A little handkerchief with a little, delicate, stylized floral pattern on it.

I don’t know, I just thought it was funny. Flowers vs. floral. Art! What are we even doing? I don’t know, but we can’t seem to stop. 

Many Renoirs showed women with their fingers working closely together, with something lovely flowing out from between them like a waterfall. 

Women are like that, I guess.

Damien and I both adored all the John Singer Sargents. The Clark has the slightly silly but entirely successful Fumée d’Ambre Gris, which you should be required to study before you can buy white paint. 

and several others. The Portrait of Carolus Duran really grabbed us.

You want to use words like “deft” and “confident” with John Singer Sargent, but that’s so inadequate. Check out these hands and cuffs:

Look at those shadows! Look at that ring! And you know these are just little phone pictures. You really need to see it.

Same thing with the portrait of Mme. Paul Escudier.

You could almost get a paper cut on the edge of that ribbon plopped on top of her head, but then you get really close and what do you know? It’s just paint. I don’t know how he did it, except that he believed in himself! Ha.

We kept coming back to A Venetian Interior.

This is where I want to find and murder the guy who recently suggested that museums are obsolete, since we now have digital photos of all art and can just go look at it whenever we want. You have to see it in person. We both felt very strongly that that one streak of yellow wasn’t actually paint, but was actual light, and it’s probably why he decided to paint this scene.

They also have several Winslow Homers, which is always a treat. Wear a jacket, because some of them are brisk. 

Speaking of brisk, I think some people sneer a little over Frederick Remington, because it’s American White House horsey art. Maybe I’m making that up. Anyway, check out this shadow of a horse on the snow in the moonlight, and then get back to me:

This is from “Friends or Foe?”

A few other random things that caught my eye:

This fond, doting Mary from the Netherlands:

This is from Virgin and Child with Saints Elizabeth and John the Baptist. Quinten Massys, 1520. 

And these terrible children with a cat who has just about had enough:

And that’s why this cat lives at the P.O.

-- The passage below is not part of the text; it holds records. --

-- ==== Sys2Proof/Laws/State.lean ====
section
/-! SUPPORT. What each named update of State does to each field: one lemma per field per update, so that no later
proof unfolds a record update. -/

namespace Sys2Proof.Machine

variable (s : State)

/-! ### `State.putFin` -/

@[simp] theorem State.putFin_tbl (i : Nat) (b : Byte) : (s.putFin i b).tbl = s.tbl := rfl
@[simp] theorem State.putFin_tblValid (i : Nat) (b : Byte) : (s.putFin i b).tblValid = s.tblValid := rfl
@[simp] theorem State.putFin_cfg (i : Nat) (b : Byte) : (s.putFin i b).cfg = s.cfg := rfl
@[simp] theorem State.putFin_act (i : Nat) (b : Byte) : (s.putFin i b).act = s.act := rfl
@[simp] theorem State.putFin_cfgValid (i : Nat) (b : Byte) : (s.putFin i b).cfgValid = s.cfgValid := rfl
@[simp] theorem State.putFin_ctr (i : Nat) (b : Byte) : (s.putFin i b).ctr = s.ctr := rfl
@[simp] theorem State.putFin_fin (i : Nat) (b : Byte) : (s.putFin i b).fin = s.fin.write s.finDraw i b := rfl
@[simp] theorem State.putFin_finLen (i : Nat) (b : Byte) : (s.putFin i b).finLen = s.finLen := rfl
@[simp] theorem State.putFin_fout (i : Nat) (b : Byte) : (s.putFin i b).fout = s.fout := rfl
@[simp] theorem State.putFin_foutLen (i : Nat) (b : Byte) : (s.putFin i b).foutLen = s.foutLen := rfl
@[simp] theorem State.putFin_v64InLo (i : Nat) (b : Byte) : (s.putFin i b).v64InLo = s.v64InLo := rfl
@[simp] theorem State.putFin_v64InHi (i : Nat) (b : Byte) : (s.putFin i b).v64InHi = s.v64InHi := rfl
@[simp] theorem State.putFin_v64OutLo (i : Nat) (b : Byte) : (s.putFin i b).v64OutLo = s.v64OutLo := rfl
@[simp] theorem State.putFin_v64OutHi (i : Nat) (b : Byte) : (s.putFin i b).v64OutHi = s.v64OutHi := rfl
@[simp] theorem State.putFin_dout (i : Nat) (b : Byte) : (s.putFin i b).dout = s.dout := rfl
@[simp] theorem State.putFin_result (i : Nat) (b : Byte) : (s.putFin i b).result = s.result := rfl
@[simp] theorem State.putFin_resValid (i : Nat) (b : Byte) : (s.putFin i b).resValid = s.resValid := rfl
@[simp] theorem State.putFin_err (i : Nat) (b : Byte) : (s.putFin i b).err = s.err := rfl
@[simp] theorem State.putFin_script (i : Nat) (b : Byte) : (s.putFin i b).script = s.script := rfl
@[simp] theorem State.putFin_resp (i : Nat) (b : Byte) : (s.putFin i b).resp = s.resp := rfl
@[simp] theorem State.putFin_resets (i : Nat) (b : Byte) : (s.putFin i b).resets = s.resets := rfl

/-! ### `State.putFout` -/

@[simp] theorem State.putFout_tbl (out : List Byte) : (s.putFout out).tbl = s.tbl := rfl
@[simp] theorem State.putFout_tblValid (out : List Byte) : (s.putFout out).tblValid = s.tblValid := rfl
@[simp] theorem State.putFout_cfg (out : List Byte) : (s.putFout out).cfg = s.cfg := rfl
@[simp] theorem State.putFout_act (out : List Byte) : (s.putFout out).act = s.act := rfl
@[simp] theorem State.putFout_cfgValid (out : List Byte) : (s.putFout out).cfgValid = s.cfgValid := rfl
@[simp] theorem State.putFout_ctr (out : List Byte) : (s.putFout out).ctr = s.ctr := rfl
@[simp] theorem State.putFout_fin (out : List Byte) : (s.putFout out).fin = s.fin := rfl
@[simp] theorem State.putFout_finLen (out : List Byte) : (s.putFout out).finLen = s.finLen := rfl
@[simp] theorem State.putFout_fout (out : List Byte) : (s.putFout out).fout = s.fout.writeFrom s.foutDraw 0 out := rfl
@[simp] theorem State.putFout_foutLen (out : List Byte) : (s.putFout out).foutLen = s.foutLen := rfl
@[simp] theorem State.putFout_v64InLo (out : List Byte) : (s.putFout out).v64InLo = s.v64InLo := rfl
@[simp] theorem State.putFout_v64InHi (out : List Byte) : (s.putFout out).v64InHi = s.v64InHi := rfl
@[simp] theorem State.putFout_v64OutLo (out : List Byte) : (s.putFout out).v64OutLo = s.v64OutLo := rfl
@[simp] theorem State.putFout_v64OutHi (out : List Byte) : (s.putFout out).v64OutHi = s.v64OutHi := rfl
@[simp] theorem State.putFout_dout (out : List Byte) : (s.putFout out).dout = s.dout := rfl
@[simp] theorem State.putFout_result (out : List Byte) : (s.putFout out).result = s.result := rfl
@[simp] theorem State.putFout_resValid (out : List Byte) : (s.putFout out).resValid = s.resValid := rfl
@[simp] theorem State.putFout_err (out : List Byte) : (s.putFout out).err = s.err := rfl
@[simp] theorem State.putFout_script (out : List Byte) : (s.putFout out).script = s.script := rfl
@[simp] theorem State.putFout_resp (out : List Byte) : (s.putFout out).resp = s.resp := rfl
@[simp] theorem State.putFout_resets (out : List Byte) : (s.putFout out).resets = s.resets := rfl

One final note: They had another special exhibit downstairs: Ida O’Keeffe, the lesser-known sister of Georgia O’Keeffe. Apparently there were three artistic O’Keeffe sisters, and when the other two started showing some inclination toward art, Georgia swatted them down pretty savagely, because you can only have one Artist per family. One sister meekly abandoned her ambitions, but Ida struggled to make her own name; so Gerogia cut her off. Sheesh!

So before we went into the gallery, I mentioned to Damien that Ida wanted some way to set herself apart from the more famous Georgia and her famous . . . flowers. He says, “Well, that’s easy. All she had to do was paint penises, instead.” I snickered, but you know what? We walked into the room, and this is what Ida did:

Talk about a “mad instead.” (She also painted some banana plants.)

Anyway, go see a art! Cut yourself some slack, let your mouth hang open like a yokel, and just see what there is to see. Don’t forget to laugh at the funny ones.

You can probably skip the museum cafe, though. That really is there just to impress you and make you feel like you can’t complain when it’s terrible; but nobody in the world needs to pay $16 for a microwaved grilled cheese, even if it is called “croque monsieur.”